Что меня больше всего поразило в разговоре с Бесом, так это ее признание материальных последствий, которые сопровождают трансгендерность и женственность… и честность. Существуют материальные последствия, когда вы принимаете все то, что общество отвергает как плод воображения. Трансвеститам, таким как Имп, в основном приходится платить за свою внешность и макияж, даже если они предлагают свои услуги в профессиональном контексте. Площадки, бары и клубы сочли бы абсурдным спонсировать эти вещи, даже если они полагаются на королев, которые подают полную фантазию, чтобы бар был полон. Они хотят, чтобы мы хорошо выглядели, но не поддерживают нас в этом. Что было бы, если бы трансвеститам платили не только за их 10-минутные сеты, но и за все время, необходимое для подготовки, безопасного прибытия на место проведения вечеринки? Почему нет профсоюза трансвеститов? Почему этот вопрос может показаться вам абсурдным?

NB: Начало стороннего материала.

-- ==== Sys2Proof/Machine/Launch.lean ====
section
/-! DEFINITION. Launches (R98 to R106, R167, R179, R312, R317): a launch packet at the head of its queue, its acceptance, the copy, its
waits, and its release. -/

namespace Sys2Proof.Machine

/-- Whether the CFE consumes packets: it is enabled (R484), and the block does not quiesce (R486). -/
def State.consuming (s : State) : Bool := s.unitEn U.CFE && !s.halted

/-- The packet that a resident head holds and may consume, if it has opcode `op`. -/
def State.headPkt (s : State) (c q op : Nat) : Option (List Word) :=
  match s.head? c q with
  | some h => match h.cur with
    | some x => if s.consuming ∧ pf x.pkt 0 7 0 = op then some x.pkt else none
    | none => none
  | none => none

/-- What a read of the event of a handle finds for a partition: nothing, or the error (R171, R422). -/
def State.eventFault (s : State) (h part : Nat) : Option Err :=
  match s.eventOf h part with
  | .error e => some e
  | .ok ev => s.eventBad ev

/-- Complete the packet at a head with an error found on an event: a damaged event is reported as a row (R422). -/
def State.refuseEvent (s : State) (c q : Nat) (pkt : List Word) (h : Nat) (e : Err) : State :=
  if e = E.EVENT_HANDLE then s.refuse c q pkt e
  else (s.reportRow e 2 (some (s.ctx c).part) 6 (hIdx h) 0).finishHead c q pkt e.code

/-! ### Launch packets (R167) -/

/-- Whether a launch packet is a LAUNCH_OP. -/
def isOp (pkt : List Word) : Bool := pf pkt 0 7 0 == 1
/-- Whether it is a LAUNCH_AT. -/
def isAt (pkt : List Word) : Bool := pf pkt 0 7 0 == 3
/-- NWAIT. -/
def nWait (pkt : List Word) : Nat := pf pkt 0 12 11
/-- The event waits of a launch packet: handles and values. -/
def launchWaits (pkt : List Word) : List (Nat × Nat) :=
  ([(pf pkt 5 31 0, wide pkt 6), (pf pkt 8 31 0, wide pkt 9)] : List (Nat × Nat)).take (nWait pkt)
/-- DONE_EVENT with its AMOUNT, when LREC is 1. -/
def launchDone (pkt : List Word) : Option (Nat × Nat) :=
  if pf pkt 0 13 13 = 1 then some (pf pkt 11 31 0, pf pkt 12 19 0) else none
/-- The remote signal, when RSIG is 1: device, event handle, AMOUNT. -/
def launchSig (pkt : List Word) : Option (Nat × Nat × Nat) :=
  if pf pkt 0 10 10 = 1 then some (pf pkt 12 31 20, pf pkt 13 31 0, pf pkt 12 19 0) else none

/-- What a launch needs of the instance area: nodes and edges, and the template index if it has one, or the error of its handle. -/
def State.launchNeeds (s : State) (pkt : List Word) (p : Nat) : Except Err (Nat × Nat × Option Nat) :=
  if isOp pkt then .ok (1, 0, none)
  else match s.tmplUse (pf pkt 1 31 0) p with
    | .error e => .error e
    | .ok i => .ok (s.dir i Dir.NODE_COUNT, s.dir i Dir.EDGE_COUNT, some i)

/-- Whether a launch of template `i` is bound (R312). -/
def State.isBound (s : State) (p : Nat) (i : Option Nat) : Bool :=
  s.rb (Reg.DR_BIND_BIND_EN p) && i == some (s.rf (Reg.DR_BIND_BIND_TMPL p))

/-- Whether DR_DOMAIN_CMD LEAVE is running (R324). -/
def State.leaving (s : State) : Bool := s.rb Reg.DR_DOMAIN_STATUS_BUSY && s.dr.domCmd != 2

/-- The tests of R98 on a launch's arrival, before it may wait. -/
def State.arrivalTest (s : State) (pkt : List Word) (p : Nat) : Option Err :=
  match s.launchNeeds pkt p with
  | .error e => some e
  | .ok (n, e, i) =>
    let n := roundUp n 64
    if s.rf (Reg.GS_QUOTA_SLOTS p) < 1 ∨ s.rf (Reg.GS_QUOTA_NODES p) < n / 64 then some E.QUOTA
    else if s.instNodeEnd < s.tmplNodeEnd + n ∨ s.instEdgeEnd < s.tmplEdgeEnd + roundUp e 256 then some E.NO_INSTANCE_SPACE
    else if s.isBound p i ∧ s.leaving then some E.REMOTE_DEPARTED
    else none

/-- A launch arrives: behind those of earlier cc, and among those of this cc by the class of its queue, then its context (R98). -/
def arriveAmong : List Waiting → Waiting → List Waiting
  | [], w => [w]
  | x :: ws, w =>
    if x.cc = w.cc ∧ !x.step ∧ (w.q < x.q ∨ (w.q = x.q ∧ w.ctx < x.ctx)) then w :: x :: ws else x :: arriveAmong ws w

Я спрашиваю Импа, стала ли она получать больше денег благодаря своей заметности в социальных сетях. Она говорит мне, что все еще борется с финансовыми трудностями и находит ошеломляющее несоответствие между поддержкой, получаемой онлайн, и реальностью ее жизни, которая становится все более сложной. Вот что происходит с трансженственными людьми: вы наблюдаете за людьми получить жизнь от искусства, которое вы создаете все время, пока вы боретесь за финансирование своего собственного. Вас постоянно извлекают для вдохновения, но редко — если вообще когда-либо — позволяют сосредоточиться на самосохранении. Как вы можете подняться, если они думают, что единственная причина, по которой вы падаете, — это смертельная капля? Сложные люди сводятся к суммированию их внешности: гудок или сапог! Мы не спрашиваем, как они благополучно добираются до дома (или даже как они добрались до места проведения). Мы отвергаем их легитимность, одновременно извлекая информацию из их внешности для наших мудбордов. Мы люблю их внешний вид , но мы не будем платить за их песни, давать им чаевые на площадках и требовать справедливого вознаграждения за их работу. Мы говорим, что они выдают себя за женщин, но нам не хватает словарного запаса, чтобы описать, как цис-женщины и цис-индустрия красоты продолжают воровать у транс/драг-эстетики. Кто под кого маскируется?
Как бы выглядело трансгендерное движение, которое боролось бы за компенсацию так же упорно, как мы боролись за представительство?
Когда мы вместе позируем в клубе, я чувствую себя одновременно прискорбно неадекватным и в то же время совершенно в порядке. Имп работает со всех сторон. Она изобретает углы, дорогой. Она дает супермодель, детка! И я думаю про себя: если бы Имп была цис-женщиной, люди назвали бы ее моделью. Ей бы заплатили за это: назовите это стилем жизни, назовите это влиянием. У нее будет модельный контракт, косметический бренд, менеджер, который будет вести переговоры обо всех ее гонорарах; она будет забронирована во всех пятизвездочных отелях. Но мир устроен не так. Таких, как Имп, можно любить только на сцене — всегда на расстоянии.
Позируя с Бесом — глядя на тебя — мне интересно, останешься ли ты без взгляда. Интересно, есть ли у трансфеминности ценность, выходящая за рамки ее фантазии.
Интересно, что в тебе такого, что заставляет тебя отвергать транс-женщин, которые занимаются сексом, как настоящих.